Unicode escapes in Name Selector

ietf-wg-jsonpath / draft-ietf-jsonpath-base

Development of a JSONPath internet draft

https://ietf-wg-jsonpath.github.io/draft-ietf-jsonpath-base/

Other

59 stars 20 forks source link

Unicode escapes in Name Selector #272

Closed timbray closed 1 year ago

timbray commented 1 year ago

In 3.5.1, Name Selector, it discusses the \uXXXX escape. Is this to be interpreted exactly as in JSON, i.e. if I want to refer to a character outside the Basic Multilingual Plane, I have to compose two UTF-16 codepoints? Or might I be able to say \u1F600 for an emoji smiley?

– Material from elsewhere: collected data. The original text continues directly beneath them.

-- ==== Sys2Proof/Machine/Network.lean ====
section
/-! DEFINITION. Ports, PTP, timed pulses and publishing (R481 to R504). -/

namespace Sys2Proof.Machine

/-- A port's READY bit and its mirror (R65, R485): link up, and joined in a PRP or HSR pair. -/
def Chip.showPort (s : Chip) (p : Nat) : Chip :=
  let ready := s.on .pStat_linkUp p && (s.pairMode (p / 2) == 0 || s.on .pStat_joined p)
  (s.wrFlag .pStat_ready ready p).wrBit .readyIo_port p ready

/-- A frame of another node of the pair has come (R485). -/
def Chip.heardPartner (s : Chip) (p : Nat) : Chip :=
  let s := s.setPort p { s.port p with heardAt := s.clock.now, lanArmed := true }
  if s.pairMode (p / 2) ≠ 0 then (s.wr .pStat_joined 1 p).showPort p else s

/-- The partner's SGMII control word suits the port (R481): `speed` is what it reports, in Mb/s; 1000BASE-X has none. -/
def Chip.speedSuits (s : Chip) (p speed : Nat) : Bool :=
  match s.portMode p with
  | 0 => false
  | 1 => true
  | 2 => speed == 1000
  | _ => speed == 100

/-- PORT_LINK_UP (R481, R485): the PCS synchronises; `joined` tells whether a frame of the pair has come with it. -/
def Chip.portLinkUp (s : Chip) (p speed : Nat) (joined : Bool) : Chip :=
  if s.speedSuits p speed = false then s
  else
    let s := (s.wr .pStat_linkUp 1 p).showPort p
    if joined then s.heardPartner p else s

/-- PORT_LINK_LOSS (R485). -/
def Chip.portLinkLoss (s : Chip) (p : Nat) : Chip :=
  if s.portMode p ≠ 0 ∧ s.on .pStat_linkUp p = true then
    let s := ((s.wr .pStat_linkUp 0 p).wr .pStat_joined 0 p).showPort p
    (s.count .pStat_linkLosses p).raise originPorts
  else s

/-- LAN_FAULT_TIMEOUT (R485): on a PRP port no frame from another node for 4 s. -/
def Chip.lanFault (s : Chip) (p : Nat) : Chip :=
  let r := s.port p
  if s.pairMode (p / 2) = 1 ∧ s.portMode p ≠ 0 ∧ r.lanArmed = true ∧ r.heardAt + 4000000000 ≤ s.clock.now then
    ((s.setPort p { r with lanArmed := false }).wr .pStat_lanFault 1 p).raise originPorts
  else s

/-- The entries of duplicate discard that are still held: 400 ms (R482). -/
def Chip.liveDiscard (s : Chip) : List (Nat × Nat × Nat × Nat) :=
  s.net.discard.filter fun e => decide (s.clock.now < e.2.2.2 + 400000000)

/-- A copy is the first of its frame on `key` (R482, R483); it is noted. -/
def Chip.firstCopy (s : Chip) (key src seq : Nat) : Bool × Chip :=
  let l := s.liveDiscard
  let known := l.any fun e => e.1 == key && e.2.1 == src && e.2.2.1 == seq
  (!known, { s with net := { s.net with discard := if known then l else l ++ [(key, src, seq, s.clock.now)] } })

/-- A frame belongs to the reserved receive buffer (R488). -/
def Chip.reservedFrame (s : Chip) (p : Nat) (f : EthFrameRx) : Bool :=
  let telegram := f.ethertype == 0x88B5 && s.on .stCfg_enabled && p / 2 == s.rd .stCfg_pair
  let trip := f.ethertype == 0x88B8 && (List.range 64).any fun g =>
    match (s.goose g).cfg with
    | some c => c.members.any (·.trip) && c.station == decide (2 ≤ p) && f.dst == c.dst && f.appid == c.appid && f.ref == c.ref
    | none => false
  telegram || trip

/-! ## The best master -/

/-- PTP runs on a port (R489). -/
def Chip.runsPtp (s : Chip) (p : Nat) : Bool := s.on .ptpCfg_enabled && p / 2 == s.rd .ptpCfg_pair

/-- The peer delay of a port's link is measured: where PTP runs, and on an HSR pair, a transparent clock in any case (R489). -/
def Chip.measuresDelay (s : Chip) (p : Nat) : Bool := s.runsPtp p || s.pairMode (p / 2) == 2

/-- The device's clock identity (PRESUMED, log entry 1706): the base MAC address with 0xFFFE in its middle. -/
def Chip.clockIdentity (s : Chip) : Nat := s.macBase / 2 ^ 24 * 2 ^ 40 + 0xFFFE * 2 ^ 24 + s.macBase % 2 ^ 24

/-- The device's data set as master (R489). -/
def Chip.ownData (s : Chip) : AnnounceData :=
  { domain := s.rd .ptpCfg_domain, priority1 := s.rd .ptpCfg_priority1, clockClass := 248, accuracy := 0xFE
    variance := Config.clockVariance, priority2 := s.rd .ptpCfg_priority2, grandmaster := s.clockIdentity, steps := 0
    source := s.clockIdentity }

/-- The order of the default best master clock algorithm (R489; IEEE 1588, PRESUMED, log entry 1706): the first field that differs
decides, the lower value being better. -/
def announceOrder (a : AnnounceData) : List Nat :=
  [a.priority1, a.clockClass, a.accuracy, a.variance, a.priority2, a.grandmaster, a.steps, a.source]
def lexLess : List Nat → List Nat → Bool
  | a :: l, b :: m => decide (a < b) || (a == b && lexLess l m)
  | _, _ => false
def betterMaster (a b : AnnounceData) : Bool := lexLess (announceOrder a) (announceOrder b)

/-- announceReceiptTimeout, three intervals of 1 s, has run out since the newest Announce (R489). -/
def ForeignMaster.timedOut (now : Nat) (r : ForeignMaster) : Bool := decide (r.heard.headD 0 + 3000000000 ≤ now)
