-- ==== Sys2Proof/Machine/PeriodCommands.lean ====
section
/-! DEFINITION. The meanings of the commands: the steps of a control period (R11 to R33, R205, R224, R238, R283, R296). -/

namespace Sys2Proof.Machine

/-- PERIOD_BOUNDARY (R11). -/
def execPeriodBoundary (t : Nat) (gdi : List Int) (s : State) : Host.Outcome State Fault Refusal :=
  s.does fun c =>
    let c := c.atTime t
    c.periodBoundary gdi

/-- INPUT_DISTRIBUTION_CLOSE (R27). -/
def execInputDistributionClose (t : Nat) (s : State) : Host.Outcome State Fault Refusal :=
  s.does fun c =>
    let c := c.atTime t
    c.atInstant 1 1000 Chip.distributeInputs

/-- ENGINE_COMPUTE_START (R296). -/
def execEngineComputeStart (t : Nat) (s : State) : Host.Outcome State Fault Refusal :=
  s.does fun c =>
    let c := c.atTime t
    c.atInstant 2 1000 Chip.enginesStart

/-- ENGINE_RELEASE (R283). -/
def execEngineRelease (t : Nat) (engine : Fin 24) (s : State) : Host.Outcome State Fault Refusal :=
  s.does fun c =>
    let c := c.atTime t
    c.engineRelease engine c.phaseNs

/-- BALANCING_START (R238). -/
def execBalancingStart (t : Nat) (s : State) : Host.Outcome State Fault Refusal :=
  s.does fun c =>
    let c := c.atTime t
    c.atInstant 3 c.tB Chip.balancingStart

/-- EDGE_RELOAD (R205). -/
def execEdgeReload (t : Nat) (lateArms unfinished : List Nat) (s : State) : Host.Outcome State Fault Refusal :=
  s.does fun c =>
    let c := c.atTime t
    c.atInstant 4 c.tE fun c => c.reloadEdges lateArms unfinished

/-- SHEAF_TRANSMISSION_START (R20). -/
def execSheafTransmissionStart (t : Nat) (overrun : Bool) (s : State) : Host.Outcome State Fault Refusal :=
  s.does fun c =>
    let c := c.atTime t
    c.atInstant 5 c.tS fun c => c.sheavesStart overrun

/-- SHEAF_WINDOW_CLOSE (R19). -/
def execSheafWindowClose (t : Nat) (incomplete : Bool) (s : State) : Host.Outcome State Fault Refusal :=
  s.does fun c =>
    let c := c.atTime t
    c.atInstant 6 (c.tCtlNs - 500) fun c => c.sheavesClose incomplete

/-- INTERVAL_START (R224). -/
def execIntervalStart (t : Nat) (s : State) : Host.Outcome State Fault Refusal :=
  s.does fun c =>
    let c := c.atTime t
    c.intervalStart

/-- BALE_RECEIVED (R28). -/
def execBaleReceived (t : Nat) (lane : Fin 100) (line : List Bool) (late : Bool) (s : State) : Host.Outcome
    State Fault Refusal :=
  s.does fun c =>
    let c := c.atTime t
    c.baleReceived lane line late

end Sys2Proof.Machine
end

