-- ==== Sys2Proof/Machine/Step.lean ====
section
/-! DEFINITION. One step of the block: the command at the front of its queue. -/

namespace Sys2Proof.Machine

/-- The command at the front of the queue, run with the queue's rest; on an empty queue the block idles (log entry 1). -/
def step (s : State) : Host.Outcome State Fault Refusal :=
  match s.pending with
  | [] => .next s
  | i :: rest => exec i { s with pending := rest }

/-- The state with the command that a word spells put at the front of its queue; unchanged where the word spells none. -/
def State.withFetchWord (s : State) (nbits w : Nat) : State :=
  match decodeTableWord nbits w with
  | some i => { s with pending := i :: s.pending }
  | none => s

end Sys2Proof.Machine
end

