-- ==== Sys2Proof/Machine/Core.lean ====
section
/-! DEFINITION. The machine as the host sees it. -/

def Sys2Proof.core : Host.Core :=
  { State := Sys2Proof.Machine.State
    Fault := Sys2Proof.Machine.Fault
    Refusal := Sys2Proof.Machine.Refusal
    step := Sys2Proof.Machine.step
    reset := Sys2Proof.Machine.State.reset }
end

The spec should be specific about this.

timbray commented 1 year ago

I note that the syntax includes

hexchar = non-surrogate / (high-surrogate "\" %x75 low-surrogate)
non-surrogate = ((DIGIT / "A"/"B"/"C" / "E"/"F") 3HEXDIG) /
                 ("D" %x30-37 2HEXDIG )
high-surrogate = "D" ("8"/"9"/"A"/"B") 2HEXDIG
low-surrogate = "D" ("C"/"D"/"E"/"F") 2HEXDIG

But I'm not sure these constructs are actually used?

glyn commented 1 year ago

hexchar is referenced towards the end of the previous production:

escapable           = ( %x62 / %x66 / %x6E / %x72 / %x74 / ; \b \f \n \r \t
                          ; b /         ;  BS backspace U+0008
                          ; t /         ;  HT horizontal tab U+0009
                          ; n /         ;  LF line feed U+000A
                          ; f /         ;  FF form feed U+000C
                          ; r /         ;  CR carriage return U+000D
                          "/" /          ;  /  slash (solidus) U+002F
                          "\" /          ;  \  backslash (reverse solidus) U+005C
                          (%x75 hexchar) ;  uXXXX      U+XXXX
                      )

From this, the only \uXXXX escapes which are currently supported have precisely four hex digits, thus ruling out \u1F600 (which has five hex digits). This is the same as JSON.

So the spec is specific and it forces you to use unescaped characters for emoji etc.

timbray commented 1 year ago

I think it should be stated explicitly that the rules are exactly the same as JSON.

I also view JSON as being stupid and basically wrong on this issue and wonder why we have to stick with exactly 4 digits - JSONPath isn't JSON. Consistency with existing implementations?

cabo commented 1 year ago

3.5.1 has this:

Note: double-quoted strings follow the JSON string syntax ({{Section 7 of RFC8259}}); single-quoted strings follow an analogous pattern ({{syntax-index}}).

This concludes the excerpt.